• _WHAT NEEDS TO BE DONE_: Starting at the first line of the data below, write out each line exactly until you reach the line containing "(k.rxSeq + 255)", and include that line too.

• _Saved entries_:
[Start of Attachment]

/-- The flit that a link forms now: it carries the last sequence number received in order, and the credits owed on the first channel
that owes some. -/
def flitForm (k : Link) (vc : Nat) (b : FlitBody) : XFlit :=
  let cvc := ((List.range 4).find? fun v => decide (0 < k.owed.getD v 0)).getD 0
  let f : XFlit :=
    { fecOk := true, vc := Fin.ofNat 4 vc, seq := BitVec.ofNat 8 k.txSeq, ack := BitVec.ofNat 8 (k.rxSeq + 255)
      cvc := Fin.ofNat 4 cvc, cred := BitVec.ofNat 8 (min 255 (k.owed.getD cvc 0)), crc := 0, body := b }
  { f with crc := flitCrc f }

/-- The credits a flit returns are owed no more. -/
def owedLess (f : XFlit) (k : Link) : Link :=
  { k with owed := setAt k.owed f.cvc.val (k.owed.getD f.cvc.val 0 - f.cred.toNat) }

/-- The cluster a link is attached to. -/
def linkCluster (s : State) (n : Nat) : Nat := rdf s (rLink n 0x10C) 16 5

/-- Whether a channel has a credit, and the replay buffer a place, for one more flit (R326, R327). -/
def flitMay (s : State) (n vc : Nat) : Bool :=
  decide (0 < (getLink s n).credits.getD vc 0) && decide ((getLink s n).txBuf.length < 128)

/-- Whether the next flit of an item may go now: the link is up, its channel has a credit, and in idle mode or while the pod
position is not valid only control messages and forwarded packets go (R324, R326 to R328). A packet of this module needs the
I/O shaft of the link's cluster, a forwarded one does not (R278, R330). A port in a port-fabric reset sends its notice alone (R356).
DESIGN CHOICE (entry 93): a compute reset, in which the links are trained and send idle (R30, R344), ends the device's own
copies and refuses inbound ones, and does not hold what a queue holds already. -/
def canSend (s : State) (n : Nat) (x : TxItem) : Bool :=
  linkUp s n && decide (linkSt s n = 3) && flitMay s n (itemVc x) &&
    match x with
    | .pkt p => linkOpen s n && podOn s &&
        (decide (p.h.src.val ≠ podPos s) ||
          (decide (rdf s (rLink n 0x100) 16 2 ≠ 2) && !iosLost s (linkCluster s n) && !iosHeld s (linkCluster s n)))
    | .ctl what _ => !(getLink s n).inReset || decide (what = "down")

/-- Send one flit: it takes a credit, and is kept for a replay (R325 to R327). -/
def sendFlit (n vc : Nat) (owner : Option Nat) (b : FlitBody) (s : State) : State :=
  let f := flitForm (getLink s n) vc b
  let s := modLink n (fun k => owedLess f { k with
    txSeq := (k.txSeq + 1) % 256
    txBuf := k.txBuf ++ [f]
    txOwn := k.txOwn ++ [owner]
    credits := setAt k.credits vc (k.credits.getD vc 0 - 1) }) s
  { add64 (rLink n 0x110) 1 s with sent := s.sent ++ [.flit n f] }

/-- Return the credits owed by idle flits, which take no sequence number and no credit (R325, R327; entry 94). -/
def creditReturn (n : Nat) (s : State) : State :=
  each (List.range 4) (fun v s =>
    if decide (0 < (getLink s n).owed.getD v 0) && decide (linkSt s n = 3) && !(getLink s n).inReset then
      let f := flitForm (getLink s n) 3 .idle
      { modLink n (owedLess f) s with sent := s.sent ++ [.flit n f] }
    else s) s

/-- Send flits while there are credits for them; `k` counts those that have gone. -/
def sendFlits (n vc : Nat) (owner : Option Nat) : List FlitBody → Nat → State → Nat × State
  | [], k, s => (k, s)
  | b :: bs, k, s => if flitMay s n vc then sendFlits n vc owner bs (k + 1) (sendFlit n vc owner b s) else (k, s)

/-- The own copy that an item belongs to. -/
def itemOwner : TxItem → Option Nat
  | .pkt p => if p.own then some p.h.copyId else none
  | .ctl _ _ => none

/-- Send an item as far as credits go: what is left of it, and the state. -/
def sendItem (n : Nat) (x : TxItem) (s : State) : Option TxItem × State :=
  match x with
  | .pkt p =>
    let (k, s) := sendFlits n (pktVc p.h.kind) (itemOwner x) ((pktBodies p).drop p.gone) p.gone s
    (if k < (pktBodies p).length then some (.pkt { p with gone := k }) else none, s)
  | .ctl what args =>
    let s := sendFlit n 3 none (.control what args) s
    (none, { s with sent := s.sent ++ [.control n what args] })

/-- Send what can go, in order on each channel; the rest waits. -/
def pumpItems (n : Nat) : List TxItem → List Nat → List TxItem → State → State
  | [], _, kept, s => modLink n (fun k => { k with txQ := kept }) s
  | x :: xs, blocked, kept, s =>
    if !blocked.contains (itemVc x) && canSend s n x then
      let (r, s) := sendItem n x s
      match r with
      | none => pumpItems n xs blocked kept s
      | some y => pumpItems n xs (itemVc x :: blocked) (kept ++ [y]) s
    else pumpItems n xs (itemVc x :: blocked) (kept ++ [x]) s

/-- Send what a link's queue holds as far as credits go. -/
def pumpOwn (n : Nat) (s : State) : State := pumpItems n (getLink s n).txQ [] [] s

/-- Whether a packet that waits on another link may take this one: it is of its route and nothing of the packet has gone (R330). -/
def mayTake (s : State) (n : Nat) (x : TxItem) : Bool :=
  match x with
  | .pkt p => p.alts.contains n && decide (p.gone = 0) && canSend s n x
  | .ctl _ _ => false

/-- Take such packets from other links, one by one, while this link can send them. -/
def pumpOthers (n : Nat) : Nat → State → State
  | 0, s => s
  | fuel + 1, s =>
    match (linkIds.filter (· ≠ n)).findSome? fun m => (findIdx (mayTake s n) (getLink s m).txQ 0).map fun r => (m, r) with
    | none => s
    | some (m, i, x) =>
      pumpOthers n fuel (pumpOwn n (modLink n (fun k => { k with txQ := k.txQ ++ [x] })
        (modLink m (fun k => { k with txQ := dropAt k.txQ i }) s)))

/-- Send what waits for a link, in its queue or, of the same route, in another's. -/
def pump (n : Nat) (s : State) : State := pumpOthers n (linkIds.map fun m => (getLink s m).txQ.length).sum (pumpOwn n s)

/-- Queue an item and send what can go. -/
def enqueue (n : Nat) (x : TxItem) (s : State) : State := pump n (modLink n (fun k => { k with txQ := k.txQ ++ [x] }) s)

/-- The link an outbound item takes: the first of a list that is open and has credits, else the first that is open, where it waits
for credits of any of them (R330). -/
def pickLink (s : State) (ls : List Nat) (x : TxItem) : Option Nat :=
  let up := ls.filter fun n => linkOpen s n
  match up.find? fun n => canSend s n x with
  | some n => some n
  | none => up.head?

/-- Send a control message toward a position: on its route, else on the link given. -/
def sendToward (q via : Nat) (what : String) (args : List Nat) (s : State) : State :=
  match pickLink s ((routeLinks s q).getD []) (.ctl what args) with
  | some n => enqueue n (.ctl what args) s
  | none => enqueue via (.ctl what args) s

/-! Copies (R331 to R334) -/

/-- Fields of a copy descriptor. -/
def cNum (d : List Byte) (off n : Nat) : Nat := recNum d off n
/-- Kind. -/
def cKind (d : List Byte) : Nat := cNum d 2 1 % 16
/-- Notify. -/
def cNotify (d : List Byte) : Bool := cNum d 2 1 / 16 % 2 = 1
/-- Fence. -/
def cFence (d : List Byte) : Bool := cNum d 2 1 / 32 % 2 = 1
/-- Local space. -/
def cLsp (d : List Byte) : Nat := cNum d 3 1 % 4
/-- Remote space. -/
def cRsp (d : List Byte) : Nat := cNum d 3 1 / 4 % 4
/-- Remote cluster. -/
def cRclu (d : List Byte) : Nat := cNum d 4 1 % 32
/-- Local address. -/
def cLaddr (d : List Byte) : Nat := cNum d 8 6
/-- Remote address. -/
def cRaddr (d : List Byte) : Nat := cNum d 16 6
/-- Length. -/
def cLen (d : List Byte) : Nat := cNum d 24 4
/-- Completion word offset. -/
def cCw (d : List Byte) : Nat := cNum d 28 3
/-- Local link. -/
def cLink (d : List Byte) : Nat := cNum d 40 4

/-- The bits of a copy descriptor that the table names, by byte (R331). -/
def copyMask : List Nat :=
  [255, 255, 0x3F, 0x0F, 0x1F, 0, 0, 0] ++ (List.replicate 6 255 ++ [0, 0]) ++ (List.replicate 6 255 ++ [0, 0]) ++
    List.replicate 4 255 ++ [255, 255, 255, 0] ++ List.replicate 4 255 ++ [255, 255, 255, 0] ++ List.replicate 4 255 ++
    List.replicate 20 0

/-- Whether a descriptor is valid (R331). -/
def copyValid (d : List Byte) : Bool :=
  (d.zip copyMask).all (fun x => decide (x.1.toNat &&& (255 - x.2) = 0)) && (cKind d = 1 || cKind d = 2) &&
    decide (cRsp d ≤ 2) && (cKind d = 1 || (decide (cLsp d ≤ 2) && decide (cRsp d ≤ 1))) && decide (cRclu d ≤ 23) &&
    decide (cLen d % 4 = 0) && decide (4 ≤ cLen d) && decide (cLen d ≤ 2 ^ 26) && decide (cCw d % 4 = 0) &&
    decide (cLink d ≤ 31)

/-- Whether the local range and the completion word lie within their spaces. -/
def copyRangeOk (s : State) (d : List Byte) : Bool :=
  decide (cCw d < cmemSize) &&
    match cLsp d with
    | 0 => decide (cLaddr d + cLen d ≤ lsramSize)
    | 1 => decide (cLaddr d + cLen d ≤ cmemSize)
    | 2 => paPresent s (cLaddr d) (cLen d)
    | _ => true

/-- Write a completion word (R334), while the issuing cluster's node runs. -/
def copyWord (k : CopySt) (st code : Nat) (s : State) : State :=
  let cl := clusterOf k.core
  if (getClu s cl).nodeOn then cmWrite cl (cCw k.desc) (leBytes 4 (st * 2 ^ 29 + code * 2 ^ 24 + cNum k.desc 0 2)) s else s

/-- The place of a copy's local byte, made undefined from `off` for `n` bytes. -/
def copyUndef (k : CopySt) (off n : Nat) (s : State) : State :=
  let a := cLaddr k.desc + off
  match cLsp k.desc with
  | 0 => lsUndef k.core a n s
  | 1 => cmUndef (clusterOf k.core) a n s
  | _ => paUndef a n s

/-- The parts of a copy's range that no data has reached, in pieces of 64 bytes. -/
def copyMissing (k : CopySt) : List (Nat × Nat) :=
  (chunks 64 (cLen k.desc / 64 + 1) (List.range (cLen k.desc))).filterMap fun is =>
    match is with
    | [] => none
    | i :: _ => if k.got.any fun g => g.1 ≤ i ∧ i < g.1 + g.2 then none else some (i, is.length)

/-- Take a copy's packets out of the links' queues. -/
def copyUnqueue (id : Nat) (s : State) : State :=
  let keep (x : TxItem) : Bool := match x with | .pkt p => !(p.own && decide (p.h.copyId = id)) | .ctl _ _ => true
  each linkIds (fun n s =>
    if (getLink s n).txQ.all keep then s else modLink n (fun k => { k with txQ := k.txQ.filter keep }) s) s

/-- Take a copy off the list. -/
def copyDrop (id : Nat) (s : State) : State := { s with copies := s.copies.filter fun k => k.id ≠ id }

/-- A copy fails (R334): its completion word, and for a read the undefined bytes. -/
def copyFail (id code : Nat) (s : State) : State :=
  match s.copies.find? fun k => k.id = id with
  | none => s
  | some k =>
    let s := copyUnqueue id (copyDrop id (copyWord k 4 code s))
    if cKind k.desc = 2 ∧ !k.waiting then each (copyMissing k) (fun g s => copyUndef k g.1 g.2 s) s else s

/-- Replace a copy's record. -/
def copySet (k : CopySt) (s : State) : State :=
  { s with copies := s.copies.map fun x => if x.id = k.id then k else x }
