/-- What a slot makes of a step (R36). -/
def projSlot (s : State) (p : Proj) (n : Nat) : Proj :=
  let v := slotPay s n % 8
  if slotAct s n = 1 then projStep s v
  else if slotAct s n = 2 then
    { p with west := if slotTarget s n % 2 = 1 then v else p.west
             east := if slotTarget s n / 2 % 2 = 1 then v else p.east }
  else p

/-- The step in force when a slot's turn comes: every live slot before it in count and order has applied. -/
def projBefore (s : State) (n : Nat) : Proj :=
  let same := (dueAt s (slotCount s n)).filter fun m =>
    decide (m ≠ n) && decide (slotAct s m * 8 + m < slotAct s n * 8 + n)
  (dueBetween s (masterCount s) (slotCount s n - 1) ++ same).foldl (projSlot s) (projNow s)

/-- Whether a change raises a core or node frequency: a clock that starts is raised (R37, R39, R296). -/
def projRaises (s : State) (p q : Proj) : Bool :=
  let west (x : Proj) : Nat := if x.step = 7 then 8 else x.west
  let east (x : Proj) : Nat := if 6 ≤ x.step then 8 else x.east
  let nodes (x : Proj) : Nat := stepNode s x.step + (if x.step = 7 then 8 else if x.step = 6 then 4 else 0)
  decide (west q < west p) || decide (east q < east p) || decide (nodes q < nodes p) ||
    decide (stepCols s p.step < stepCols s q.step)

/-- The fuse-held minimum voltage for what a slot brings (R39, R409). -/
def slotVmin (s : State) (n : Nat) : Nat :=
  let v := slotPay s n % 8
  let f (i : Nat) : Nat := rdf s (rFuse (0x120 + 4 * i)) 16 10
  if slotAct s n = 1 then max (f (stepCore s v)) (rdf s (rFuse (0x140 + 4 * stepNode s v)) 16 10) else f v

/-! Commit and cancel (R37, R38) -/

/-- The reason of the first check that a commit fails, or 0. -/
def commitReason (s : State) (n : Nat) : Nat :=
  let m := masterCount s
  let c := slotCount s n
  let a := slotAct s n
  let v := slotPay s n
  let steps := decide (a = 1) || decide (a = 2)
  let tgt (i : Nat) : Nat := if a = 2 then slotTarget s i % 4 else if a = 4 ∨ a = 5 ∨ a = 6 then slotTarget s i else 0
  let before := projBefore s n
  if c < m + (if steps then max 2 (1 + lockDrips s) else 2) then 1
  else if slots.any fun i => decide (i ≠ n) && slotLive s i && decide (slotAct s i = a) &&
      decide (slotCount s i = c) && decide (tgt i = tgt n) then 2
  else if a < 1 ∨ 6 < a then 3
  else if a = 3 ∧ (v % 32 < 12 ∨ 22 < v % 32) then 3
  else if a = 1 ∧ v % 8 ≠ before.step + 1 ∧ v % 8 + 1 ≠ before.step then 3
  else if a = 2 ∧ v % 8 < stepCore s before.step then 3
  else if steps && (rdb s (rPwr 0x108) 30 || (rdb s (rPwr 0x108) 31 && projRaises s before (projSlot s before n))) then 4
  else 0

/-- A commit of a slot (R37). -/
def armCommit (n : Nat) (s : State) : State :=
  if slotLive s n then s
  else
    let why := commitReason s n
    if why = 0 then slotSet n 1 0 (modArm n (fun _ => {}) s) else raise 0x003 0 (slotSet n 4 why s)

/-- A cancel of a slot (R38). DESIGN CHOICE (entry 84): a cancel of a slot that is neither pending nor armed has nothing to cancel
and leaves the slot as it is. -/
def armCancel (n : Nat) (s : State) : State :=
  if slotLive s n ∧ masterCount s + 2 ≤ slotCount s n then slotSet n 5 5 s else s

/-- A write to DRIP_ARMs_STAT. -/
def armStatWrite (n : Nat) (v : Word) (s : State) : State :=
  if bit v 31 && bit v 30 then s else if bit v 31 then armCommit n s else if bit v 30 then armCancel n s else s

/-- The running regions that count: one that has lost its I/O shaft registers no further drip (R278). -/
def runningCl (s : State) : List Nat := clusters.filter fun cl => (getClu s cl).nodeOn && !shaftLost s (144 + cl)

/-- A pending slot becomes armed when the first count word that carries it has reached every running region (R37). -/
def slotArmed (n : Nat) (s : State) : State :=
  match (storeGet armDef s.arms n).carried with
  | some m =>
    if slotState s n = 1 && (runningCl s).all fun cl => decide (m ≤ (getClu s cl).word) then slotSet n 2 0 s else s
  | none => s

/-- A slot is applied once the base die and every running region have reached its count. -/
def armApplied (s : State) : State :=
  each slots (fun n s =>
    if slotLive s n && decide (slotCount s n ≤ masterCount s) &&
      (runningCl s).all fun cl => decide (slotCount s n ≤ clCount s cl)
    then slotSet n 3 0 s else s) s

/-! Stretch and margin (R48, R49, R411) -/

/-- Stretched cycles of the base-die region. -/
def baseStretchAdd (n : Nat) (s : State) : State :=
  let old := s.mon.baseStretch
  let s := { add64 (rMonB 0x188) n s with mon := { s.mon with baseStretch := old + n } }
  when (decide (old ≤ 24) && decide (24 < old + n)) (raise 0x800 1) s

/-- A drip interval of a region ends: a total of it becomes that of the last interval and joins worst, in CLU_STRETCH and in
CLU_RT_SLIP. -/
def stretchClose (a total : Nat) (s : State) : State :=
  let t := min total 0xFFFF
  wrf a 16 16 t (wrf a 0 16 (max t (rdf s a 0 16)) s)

[End of Attachment]

• _EXERCISE SOLUTION_:
/-- The flit that a link forms now: it carries the last sequence number received in order, and the credits owed on the first channel
that owes some. -/
def flitForm (k : Link) (vc : Nat) (b : FlitBody) : XFlit :=
  let cvc := ((List.range 4).find? fun v => decide (0 < k.owed.getD v 0)).getD 0
  let f : XFlit :=
    { fecOk := true, vc := Fin.ofNat 4 vc, seq := BitVec.ofNat 8 k.txSeq, ack := BitVec.ofNat 8 (k.rxSeq + 255)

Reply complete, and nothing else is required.